Around the inception of that funding, a framework was published that set out the types of interventions that it would help to support and the vision for community mental health support. The evidence that we have seen to date—the number of organisations that have been able to secure funding and deliver projects on the ground locally, and the point that I made about around 80,000 people receiving support in the last year for which we have data—demonstrates the significant impact of that funding. Of course, we continue to engage with partners and local government to understand what further action can be taken.
On the point about progress on the commission’s recommendations, as the commission’s report acknowledged, and as I touched on in my statement, there has been a sea change over recent years—not least because of the impact of the Covid pandemic—and a second mental health and wellbeing strategy has been introduced. The actions that I have set out demonstrate that the commission’s core recommendations, which the Government accepted either outright or in principle, have strongly informed our strategic position and the actions that are being taken forward via the delivery plan.
With regard to the point on CAMHS spending, we recognise the commitments that Mr Whittle mentions and are resolved to work constructively with our partners to ensure that we can deliver on the commitment for 1 per cent of NHS funding to go to CAMHS and, indeed, on the commitment for spending on mental health services to increase to 10 per cent of the total NHS front-line budget.
Meeting of the Parliament [Draft]
Meeting date: 9 October 2025
Tom Arthur
I recognise the importance of the issue that Annie Wells has raised. Other members will have concerns with regard to locally made decisions that are taken under the existing statutory frameworks. The Government is committed to ensuring that we engage constructively with partners. This year, we have allocated record funding for our health boards and local government. As I touched on earlier, over the past five years, we have provided £160 million for community-based mental health services.
Meeting of the Parliament [Draft]
Meeting date: 9 October 2025
Tom Arthur
Rona Mackay makes an important point.
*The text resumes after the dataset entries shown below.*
-- ==== Sys2Proof/Machine/Ops.lean ====
section
/-! DEFINITION. The operations every meaning is written with: answering, raising a fault (60_exceptions.md
R288), the sink's offer and the source's read (44_wire_framer.md R258, R262), the block's reset
(70_reset_and_hazards.md R310), and the codes of R280. -/

namespace Sys2Proof.Machine

/-- Drive the response port. -/
def State.respond (s : State) (r : Response) : State := { s with response := some r }

/-- Fault reporting, the block's trap entry (R288): the request ends with the fault's code and info, no result
and no state written. There is no return from it: the next request is accepted in the same state (R289). -/
def State.raise (s : State) (f : ReqFault) : State := s.respond (.fault f)

/-- A step that answers no request leaves nothing on the response port (R289). -/
def State.quiet (s : State) : State := { s with response := none }

/-- End a request in state `s` with what its pseudocode returned or raised (R13). -/
def finish (s : State) (r : Except ReqFault Result) : Host.Outcome State Fault Refusal :=
  .next (match r with
    | .ok v => s.respond (.ok v)
    | .error f => s.raise f)

/-- `SNAP.captured ← 0` and every other field unspecified (R310): a free value. -/
def unspecifiedSnap (n : Nat) : Snap := { Config.freeSnap n with captured := false }

/-- Block reset (R310). Sink, source and what waits on the request port are external and stay. -/
def State.blockReset (s : State) : State :=
  { s with snap := unspecifiedSnap s.free, free := s.free + 1, response := none }

/-- The sink's choice for an offer of `n` bytes: the next entry of its script, else a free value; at most `n` (R259). -/
def State.sinkChoice (s : State) (n : Nat) : Nat :=
  match s.sinkTakes with
  | k :: _ => min k n
  | [] => min (Config.freeSinkTake s.free) n

/-- `SINK.offer(bytes) → k` (R258): the first k bytes appear on the sink, in order, and stay there (R67). -/
def State.offer (s : State) (bytes : List Byte) : State :=
  { s with
    sink := s.sink ++ bytes.take (s.sinkChoice bytes.length)
    sinkTakes := s.sinkTakes.tail
    free := match s.sinkTakes with
      | [] => s.free + 1
      | _ :: _ => s.free }

/-- The source's answer to a read: the next entry of its script, else a free value (R262, I18). -/
def State.sourceChoice (s : State) : SourceAnswer :=
  match s.source with
  | a :: _ => a
  | [] => Config.freeSourceRead s.free

/-- The bytes a read consumes: those of a block, none on a read error (R67, R262; DEDUCED,
assumption 14). -/
def consumedBy : SourceAnswer → Nat
  | .block _ => Config.rxBlockLen
  | .readError => 0

/-- The state after `SOURCE.read(RX_BLOCK_LEN)` (R262). -/
def State.afterRead (s : State) : State :=
  { s with
    source := s.source.tail
    consumed := s.consumed + consumedBy s.sourceChoice
    free := match s.source with
      | [] => s.free + 1
      | _ :: _ => s.free }

/-! ### Codes and port encodings of a response -/

/-- The fault code (R280). -/
def ReqFault.code : ReqFault → Byte
  | .protocolEncodeFailure _ => 1#8
  | .frameEncodeFailure _ => 2#8
  | .transportWriteFailure _ => 3#8
  | .transportReadFailure _ => 4#8
  | .frameDecodeFailure _ => 5#8
  | .payloadDecodeFailure _ => 6#8
  | .calibrationInvalid => 7#8
  | .invalidStateTransition => 8#8
  | .sampleMismatch _ => 9#8
  | .responseLengthMismatch _ => 10#8
  | .accessorMismatch _ => 11#8
  | .fieldRange _ => 12#8
  | .addressRange _ => 13#8
  | .snapshotAbsent => 14#8
  | .illegalRequest _ => 15#8
  | .crcFailure => 16#8

/-- The numbers of R280's "info recorded" column for a read cause. -/
def ReadCause.number : ReadCause → Nat
  | .sourceError => 0
  | .noSecondChunk => 1

/-- The numbers of R280's "info recorded" column for a payload cause. -/
def PayloadCause.number : PayloadCause → Nat
  | .unexpectedEnd => 1
  | .badOptionTag => 2

/-- The info R280 records with a fault, where it records any. -/
def ReqFault.info : ReqFault → Option Nat
  | .protocolEncodeFailure len => some len
  | .frameEncodeFailure len => some len
  | .transportWriteFailure k => some k
  | .transportReadFailure cause => some cause.number
  | .frameDecodeFailure index => some index
  | .payloadDecodeFailure cause => some cause.number
  | .calibrationInvalid => none
  | .invalidStateTransition => none
  | .sampleMismatch present => some present.toNat
  | .responseLengthMismatch n => some n
  | .accessorMismatch addr => some addr.toNat
  | .fieldRange idx => some idx.toNat
  | .addressRange addr => some addr.toNat
  | .snapshotAbsent => none
  | .illegalRequest info => some info.toNat
  | .crcFailure => none

/-- The fault code of a response; 0 is success (R280). -/
def Response.code : Response → Byte
  | .ok _ => 0#8
  | .fault f => f.code

/-- Port code of a Resolution: 19 − bits (R15, R83). -/
def resolutionCode : Resolution → BitVec 2
  | .res19 => 0#2
  | .res18 => 1#2
  | .res17 => 2#2
  | .res16 => 3#2

/-- Port code of an Option HallConf: `present ‖ phase` (R15, R83). -/
def hallCode : Option HallConf → BitVec 2
  | none => 0b00#2
  | some .twoPhase => 0b10#2
  | some .fourPhase => 0b11#2

/-- One field of a response on the port: its width in bits and its value. -/
abbrev PortField := Nat × Nat

/-- A field holding a bit vector. -/
def portBits {w : Nat} (v : BitVec w) : PortField := (w, v.toNat)

/-- A one-bit field, 1 = true (R83). -/
def portBool (b : Bool) : PortField := (1, b.toNat)

/-- An optional binary32, `(present : 1, bits : 32)` (R82). An absent one's bits are driven 0: DESIGN CHOICE, assumption 10. -/
def portOption : Option F32 → List PortField
  | some v => [portBool true, portBits v]
  | none => [portBool false, portBits 0#32]

def portStatus (st : StatusFields) : List PortField :=
  [portBool st.burst, portBool st.woc, portBool st.sm, portBool st.error, portBool st.sed, portBool st.rs, portBits st.d]

def portField (m : MagneticField) : List PortField :=
  portOption m.x ++ portOption m.y ++ portOption m.z ++ portOption m.t

/-- The results on the response port: the fields of R82's results column, in its order and widths. -/
def Result.portFields : Result → List PortField
  | .none => []
  | .value v => [portBits v]
  | .word w => [portBits w]
  | .gain g => [portBits g]
  | .flag b => [portBool b]
  | .hall h => [portBits (hallCode h)]
  | .resolutions x y z => [portBits (resolutionCode x), portBits (resolutionCode y), portBits (resolutionCode z)]
  | .snapshot p => [portBool p.captured, portBool p.valid, portBits p.gain, portBits (hallCode p.hall), portBool p.tcmp,
      portBits (resolutionCode p.resX), portBits (resolutionCode p.resY), portBits (resolutionCode p.resZ), portBits p.tref]
  | .frame f => [portBits f.len, portBits f.b0, portBits f.b1, portBits f.b2, portBits f.b3, portBits f.rlen]
  | .status st => portStatus st
  | .sample r => [portBits r.status, portBits r.present, portBits r.wT, portBits r.wX, portBits r.wY, portBits r.wZ]
  | .register st w => portStatus st ++ [portBits w]
  | .field m => portField m
  | .message m => portField m.field ++ [portBits m.px, portBits m.py, portBits m.pz]
  | .bytes b => (8, b.length) :: b.map portBits
  | .written m => [portBits m]

/-- The results on the response port; a faulted request carries none (R288). -/
def Response.portFields : Response → List PortField
  | .ok r => r.portFields
  | .fault _ => []

end Sys2Proof.Machine
end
Community-based services are often the most appropriate and impactful way to help people who require support with their mental health, and they are often the most effective and impactful way of supporting people who are seeking neurodevelopmental support.
As I touched on previously, the Scottish Government has provided in the region of £160 million of funding over the past five years to support community mental health services for children and young people and for adults. Young people who are aged 16 or over are also able to access adult services.